Fundamentação da Receita Federal
A análise da Receita Federal, ao responder à consulta, baseou-se nos seguintes pontos principais:
- O artigo 119 da Lei nº 12.973/2014 estabeleceu expressamente que os artigos 3º, 72 a 75 e 93 a 119 entrariam em vigor na data de sua publicação (14/05/2014), enquanto os demais artigos entrariam em vigor apenas em 1º de janeiro de 2015;
- Sendo o artigo 103 compreendido entre os artigos 93 a 119, a vigência imediata das alterações na tributação concentrada de PIS/COFINS foi definida pelo próprio legislador para ocorrer a partir de 14/05/2014;
- Não cabe à Administração Tributária estabelecer prazo diverso daquele eleito pelo legislador;
- A Receita Federal esclareceu que não se tratou de uma mera elevação de alíquotas dos produtos não autopropulsados, mas sim de uma alteração na sistemática de tributação, visto que juntamente com a elevação das alíquotas dos fabricantes, também ocorreu uma redução a zero das alíquotas de comercialização, conforme disposto no art. 3º da Lei nº 10.485/2002.
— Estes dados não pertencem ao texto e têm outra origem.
-- ==== Sys2Proof/Machine/ExecLink.lean ====
section
/-! DEFINITION. Meanings: links, lanes, engines and the laser source cartridge (06, 07, 08). -/
namespace Sys2Proof.Machine

/-! ### Registers of a port (06, 08) -/

/-- LNK_EN_WRITE (R134). -/
def execLnkEnWrite (w : CoreWr) (k : Fin 18) (s : State) : Result :=
  .next (s.acts fun a => a.coreWr w (globBase + 0x300000 + 0x100 * k.val))

/-- LNK_RETRAIN_WRITE (R138). -/
def execLnkRetrainWrite (w : CoreWr) (k : Fin 18) (s : State) : Result :=
  .next (s.acts fun a => a.coreWr w (globBase + 0x300000 + 0x100 * k.val))

/-- LNK_LOOP_REQ_WRITE (R142). -/
def execLnkLoopReqWrite (w : CoreWr) (k : Fin 18) (s : State) : Result :=
  .next (s.acts fun a => a.coreWr w (globBase + 0x300000 + 0x100 * k.val))

/-- LNK_TXEQ_WRITE (R207). -/
def execLnkTxeqWrite (w : CoreWr) (k : Fin 18) (s : State) : Result :=
  .next (s.acts fun a => a.coreWr w (globBase + 0x300060 + 0x100 * k.val))

/-- DFE_RESET (R218). -/
def execDfeReset (w : CoreWr) (k : Fin 18) (s : State) : Result :=
  .next (s.acts fun a => a.coreWr w (globBase + 0x300068 + 0x100 * k.val))

/-- DFE_FREEZE_WRITE (R208). -/
def execDfeFreezeWrite (w : CoreWr) (k : Fin 18) (s : State) : Result :=
  .next (s.acts fun a => a.coreWr w (globBase + 0x300068 + 0x100 * k.val))

/-- LNK_SSC_WRITE (R206). -/
def execLnkSscWrite (w : CoreWr) (k : Fin 18) (s : State) : Result :=
  .next (s.acts fun a => a.coreWr w (globBase + 0x300070 + 0x100 * k.val))

/-! ### Flits and LM messages (06) -/

/-- FLIT_RECEIVE (R131). -/
def execFlitReceive (k : Fin 18) (flit : List Byte) (s : State) : Result :=
  wfElse (flitFits flit) "FLIT_RECEIVE" (s.acts fun a => ((a.lmClear k.val).flit k.val flit).powerSettle)

/-- NAK_TIMEOUT (R132). -/
def execNakTimeout (k : Fin 18) (s : State) : Result := .next (s.runs fun a => (a.lmClear k.val).nakAgain k.val)

/-- REPLAY_TIMEOUT (R133). -/
def execReplayTimeout (k : Fin 18) (s : State) : Result := .next (s.acts fun a => (a.lmClear k.val).replayDue k.val)

/-- INIT (R135). -/
def execInit (k : Fin 18) (m : InitMsg) (s : State) : Result := .next (s.acts fun a => (a.lmClear k.val).gotInit k.val m)

/-- T_INIT_EXPIRY (R135). -/
def execTInitExpiry (k : Fin 18) (s : State) : Result := .next (s.acts fun a => (a.lmClear k.val).sendInit k.val)

/-- WIDTH_REQ (R137). -/
def execWidthReq (k : Fin 18) (txid : Byte) (mask : BitVec 16) (sent : Byte) (s : State) : Result :=
  .next (s.runs fun a => (a.lmClear k.val).gotWidthReq k.val txid.toNat mask.toNat sent.toNat)

/-- WIDTH_ACK (R137). -/
def execWidthAck (k : Fin 18) (txid : Byte) (mask : BitVec 16) (m : Byte) (s : State) : Result :=
  .next (s.runs fun a => (a.lmClear k.val).gotWidthAck k.val txid.toNat mask.toNat m.toNat)

/-- WIDTH_SWITCH (R137). -/
def execWidthSwitch (k : Fin 18) (rx : Bool) (s : State) : Result :=
  .next (s.acts fun a => (a.lmClear k.val).widthSwitched k.val rx)

/-- REMAP_REQ (R140). -/
def execRemapReq (k : Fin 18) (txid : Byte) (theyReceive fail : Bool) (lane b : Byte) (s : State) : Result :=
  .next (s.runs fun a => (a.lmClear k.val).gotRemapReq k.val txid.toNat theyReceive fail lane.toNat b.toNat)

/-- REMAP_RDY (R140). -/
def execRemapRdy (k : Fin 18) (txid lane b sent : Byte) (s : State) : Result :=
  .next (s.runs fun a => (a.lmClear k.val).gotRemapRdy k.val txid.toNat lane.toNat b.toNat sent.toNat)

/-- REMAP_SW (R140). -/
def execRemapSw (k : Fin 18) (txid lane b m : Byte) (s : State) : Result :=
  .next (s.runs fun a => (a.lmClear k.val).gotRemapSw k.val txid.toNat lane.toNat b.toNat m.toNat)

/-- REMAP_SWITCH (R140). -/
def execRemapSwitch (k : Fin 18) (rx : Bool) (s : State) : Result :=
  .next (s.acts fun a => (a.lmClear k.val).remapSwitched k.val rx)

/-- REMAP_ABORT (R140). -/
def execRemapAbort (k : Fin 18) (txid lane _reason : Byte) (s : State) : Result :=
  .next (s.runs fun a => (a.lmClear k.val).gotRemapAbort k.val txid.toNat lane.toNat)

/-- LOOP_REQ (R142). -/
def execLoopReq (k : Fin 18) (s : State) : Result := .next (s.runs fun a => (a.lmClear k.val).loopResend k.val)

/-- LOOP_ACK (R142). -/
def execLoopAck (k : Fin 18) (txid : Byte) (s : State) : Result :=
  .next (s.acts fun a => (a.lmClear k.val).gotLoopAck k.val txid.toNat)

/-- RETRAIN (R138). -/
def execRetrain (k : Fin 18) (_txid : Byte) (s : State) : Result := .next (s.acts fun a => (a.lmClear k.val).retrain k.val)

/-! ### Timers of a port (06) -/

/-- T_WIDEN_EXPIRY (R136). -/
def execTWidenExpiry (k : Fin 16) (s : State) : Result := .next (s.acts fun a => (a.lmClear k.val).tWiden k.val)

/-- T_ACQ_EXPIRY (R134). -/
def execTAcqExpiry (k : Fin 18) (s : State) : Result := .next (s.acts fun a => (a.lmClear k.val).tAcq k.val)

/-- T_ALIGN_EXPIRY (R134). -/
def execTAlignExpiry (k : Fin 18) (s : State) : Result := .next (s.runs fun a => (a.lmClear k.val).tAlign k.val)

/-- T_LM_EXPIRY (R137). -/
def execTLmExpiry (k : Fin 18) (hs : Fin 3) (s : State) : Result := .next (s.acts fun a => (a.lmClear k.val).tLm k.val hs.val)

/-- T_REMAP_EXPIRY (R140). -/
def execTRemapExpiry (k : Fin 18) (rx : Bool) (s : State) : Result := .next (s.runs fun a => (a.lmClear k.val).tRemap k.val rx)

/-- T_RETRY_EXPIRY (R134). -/
def execTRetryExpiry (k : Fin 18) (s : State) : Result := .next (s.runs fun a => (a.lmClear k.val).tRetry k.val)

/-- COPPER_ACQUIRE_WAIT (R134). -/
def execCopperAcquireWait (k : Fin 18) (s : State) : Result := .next (s.runs fun a => (a.lmClear k.val).copperWait k.val)

/-! ### Lanes (08) -/

/-- LANE_LOS (R210). -/
def execLaneLos (k : Fin 18) (lane : Fin 20) (s : State) : Result :=
  wfElse (laneExists k lane) "LANE_LOS" (s.acts fun a => (a.lmClear k.val).laneLos k.val lane.val)

/-- LANE_LOS_CLEAR (R210). -/
def execLaneLosClear (k : Fin 18) (lane : Fin 20) (s : State) : Result :=
  wfElse (laneExists k lane) "LANE_LOS_CLEAR" (s.acts fun a => (a.lmClear k.val).laneLosClear k.val lane.val)

/-- LANE_LOCK (R210). -/
def execLaneLock (k : Fin 18) (lane : Fin 20) (s : State) : Result :=
  wfElse (laneExists k lane) "LANE_LOCK" (s.acts fun a => (a.lmClear k.val).laneLock k.val lane.val)

/-- LANE_LOCK_LOSS (R210). -/
def execLaneLockLoss (k : Fin 18) (lane : Fin 20) (s : State) : Result :=
  wfElse (laneExists k lane) "LANE_LOCK_LOSS" (s.acts fun a => (a.lmClear k.val).laneUnlock k.val lane.val)

/-- FWD_CLOCK_LOCK_LOSS (R219). -/
def execFwdClockLockLoss (k : Fin 18) (s : State) : Result := .next (s.acts fun a => (a.lmClear k.val).clockUnlock k.val)

/-- MARKER_ALIGNED (R202). -/
def execMarkerAligned (k : Fin 18) (lane : Fin 20) (s : State) : Result :=
  wfElse (laneExists k lane) "MARKER_ALIGNED" (s.acts fun a => (a.lmClear k.val).markerFound k.val lane.val)

/-- MARKER_ALIGNMENT_LOSS (R202). -/
def execMarkerAlignmentLoss (k : Fin 18) (lane : Fin 20) (s : State) : Result :=
  wfElse (laneExists k lane) "MARKER_ALIGNMENT_LOSS" (s.acts fun a => (a.lmClear k.val).markerLost k.val lane.val)

/-- LOS_BLANKING_END (R211). -/
def execLosBlankingEnd (k : Fin 16) (los : Bool) (s : State) : Result :=
  .next (s.runs fun a => (a.lmClear k.val).losBlankEnd k.val los)

/-- DFE_TAP_SATURATED (R208). -/
def execDfeTapSaturated (k : Fin 18) (lane : Fin 20) (tap : Fin 5) (s : State) : Result :=
  wfElse (laneExists k lane && tapExists k tap) "DFE_TAP_SATURATED" (s.runs fun a => a.dfeSaturated k.val lane.val tap.val)

/-! ### Engines (07) -/

/-- PYU_RESET (R194). -/
def execPyuReset (w : CoreWr) (e : Fin 4) (s : State) : Result :=
  .next (s.acts fun a => a.coreWr w (globBase + 0x340000 + 0x1000 * e.val))

/-- ENGINE_RESET_DONE (R194). -/
def execEngineResetDone (e : Fin 4) (s : State) : Result := .next (s.runs fun a => a.resetDone e.val)

/-- LSC_READY_TIMEOUT (R185). -/
def execLscReadyTimeout (e : Fin 4) (carId : BitVec 16) (s : State) : Result :=
  .next (s.acts fun a => (a.lscTimeout e.val carId.toNat).powerSettle)

/-- BANK_LOCK (R184). -/
def execBankLock (e : Fin 4) (failed : BitVec 20) (s : State) : Result := .next (s.acts fun a => a.bankLock e.val failed.toNat)

/-- BANK_FAULT (R174). -/
def execBankFault (e : Fin 4) (s : State) : Result := .next (s.acts fun a => (a.bankFault e.val).powerSettle)

/-- LASER_FAIL_DECLARE (R172). -/
def execLaserFailDeclare (e : Fin 4) (x : LaserLoss) (s : State) : Result :=
  .next (s.acts fun a => (a.laserDeclared e.val x.n.val x.car).powerSettle)

/-- RING_CALIBRATION_DONE (R177). -/
def execRingCalibrationDone (k : Fin 16) (rx : Bool) (wl : Fin 20) (s : State) : Result :=
  .next (s.runs fun a => (a.lmClear k.val).calDone k.val rx wl.val)

/-- SPARE_RECAL_TIMER (R177). -/
def execSpareRecalTimer (k : Fin 16) (rx : Bool) (wl : Fin 20) (s : State) : Result :=
  .next (s.runs fun a => (a.lmClear k.val).spareRecal k.val rx wl.val)

/-- ROTATION_START (R178). -/
def execRotationStart (k : Fin 16) (rx : Bool) (low : Option (Fin 16)) (s : State) : Result :=
  .next (s.runs fun a => (a.lmClear k.val).rotStart k.val rx (low.map fun x => x.val))

/-- RING_RANGE_END (R176). -/
def execRingRangeEnd (k : Fin 16) (rx : Bool) (wl : Fin 20) (s : State) : Result :=
  .next (s.acts fun a => (a.lmClear k.val).rangeEnd k.val rx wl.val)

/-- LAMBDA16_LOS (R180). -/
def execLambda16Los (k : Fin 16) (s : State) : Result := .next (s.acts fun a => (a.lmClear k.val).los16 k.val)

/-- PROBE_BURST (R180). -/
def execProbeBurst (k : Fin 16) (s : State) : Result := .next (s.runs fun a => a.probeOn k.val)

/-- PROBE_BURST_END (R180). -/
def execProbeBurstEnd (k : Fin 16) (s : State) : Result := .next (s.runs fun a => a.probeOff k.val)

/-! ### The laser source cartridge (07) -/

/-- LEN_DROP (R191). -/
def execLenDrop (lineB : Bool) (s : State) : Result := .next (s.acts fun a => (a.lenDropped lineB).powerSettle)

/-- LSC_POLL (R168). -/
def execLscPoll (x : CarFrame) (s : State) : Result :=
  .next (s.acts fun a => (a.lscPolled x.stat.toNat x.data.toNat).powerSettle)

/-- LSC_WIN_WRITE (R170). -/
def execLscWinWrite (w : CoreWr) (s : State) : Result := .next (s.acts fun a => a.coreWr w (globBase + 0x380008))

/-- LSC_FRAME_DONE (R168). -/
def execLscFrameDone (stat data : BitVec 16) (s : State) : Result :=
  .next (s.acts fun a => (a.lscFrameDone stat.toNat data.toNat).powerSettle)

end Sys2Proof.Machine
end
A autoridade fiscal reforçou que, se fosse intenção do legislador aplicar o princípio da anterioridade nonagesimal (art. 195, §6º da CF), ele o teria feito explicitamente, como ocorreu em outras normas tributárias, citando como exemplos o art. 13 da Lei Complementar nº 70/1991, o art. 2º do Decreto nº 8.426/2015 e o art. 17 da Lei nº 13.169/2015.
Impactos Práticos da Decisão
A decisão traz implicações relevantes para os contribuintes que atuam no setor de máquinas e implementos:
- Fabricantes e importadores de produtos não autopropulsados classificados no Capítulo 84 da TIPI passaram a estar sujeitos às alíquotas majoradas (2% e 9,6%) a partir de 14/05/2014;
- Os comerciantes atacadistas ou varejistas desses produtos passaram a ter direito à alíquota zero para PIS/COFINS sobre a receita de venda desses itens;
- Contribuintes que não adotaram essa sistemática desde 14/05/2014 podem estar sujeitos a autuações fiscais, com cobrança retroativa dos valores devidos;
- A decisão estabelece um importante precedente sobre a não aplicação automática da anterioridade nonagesimal quando há expressa disposição legal em contrário.
Análise Comparativa
A interpretação da Receita Federal vai ao encontro do entendimento de que a alteração promovida pela Lei nº 12.973/2014 representou uma modificação na sistemática de tributação do PIS/PASEP e da COFINS, e não meramente um aumento de alíquota. Isso porque:
- Houve deslocamento da tributação na cadeia comercial, concentrando-a nos fabricantes e importadores;
- Foi estabelecida alíquota zero para os comerciantes atacadistas e varejistas;
- A tributação na cadeia como um todo não sofreu aumento, apenas redistribuição da carga tributária entre os agentes econômicos.
Este entendimento reforça a importância de se analisar não apenas o texto isolado da norma, mas também seus efeitos no contexto global da tributação setorial. A vigência imediata das alterações na tributação concentrada de PIS/COFINS demonstra a necessidade de atenção constante às mudanças legislativas e suas datas de entrada em vigor.
Considerações Finais
A Solução de Consulta nº 535/2017 pacifica o entendimento sobre a data de início da vigência das alterações promovidas pelo art. 103 da Lei nº 12.973/2014 no art. 1º da Lei nº 10.485/2002. Fica claro que, mesmo havendo aumento de carga tributária para determinados contribuintes, quando o legislador estabelece expressamente a data de vigência da norma, essa disposição prevalece sobre a regra geral da anterioridade nonagesimal prevista no art. 195, §6º da CF.
Para os contribuintes que comercializam máquinas e implementos não autopropulsados, é fundamental revisar os procedimentos adotados desde maio de 2014 para verificar se a tributação foi realizada conforme o entendimento firmado pela Receita Federal, evitando assim possíveis autuações fiscais e a incidência de multas e juros.
Vale ressaltar que a consulta em questão pode ser acessada na íntegra no site da Receita Federal, sendo uma importante fonte de consulta para profissionais que atuam com tributação federal.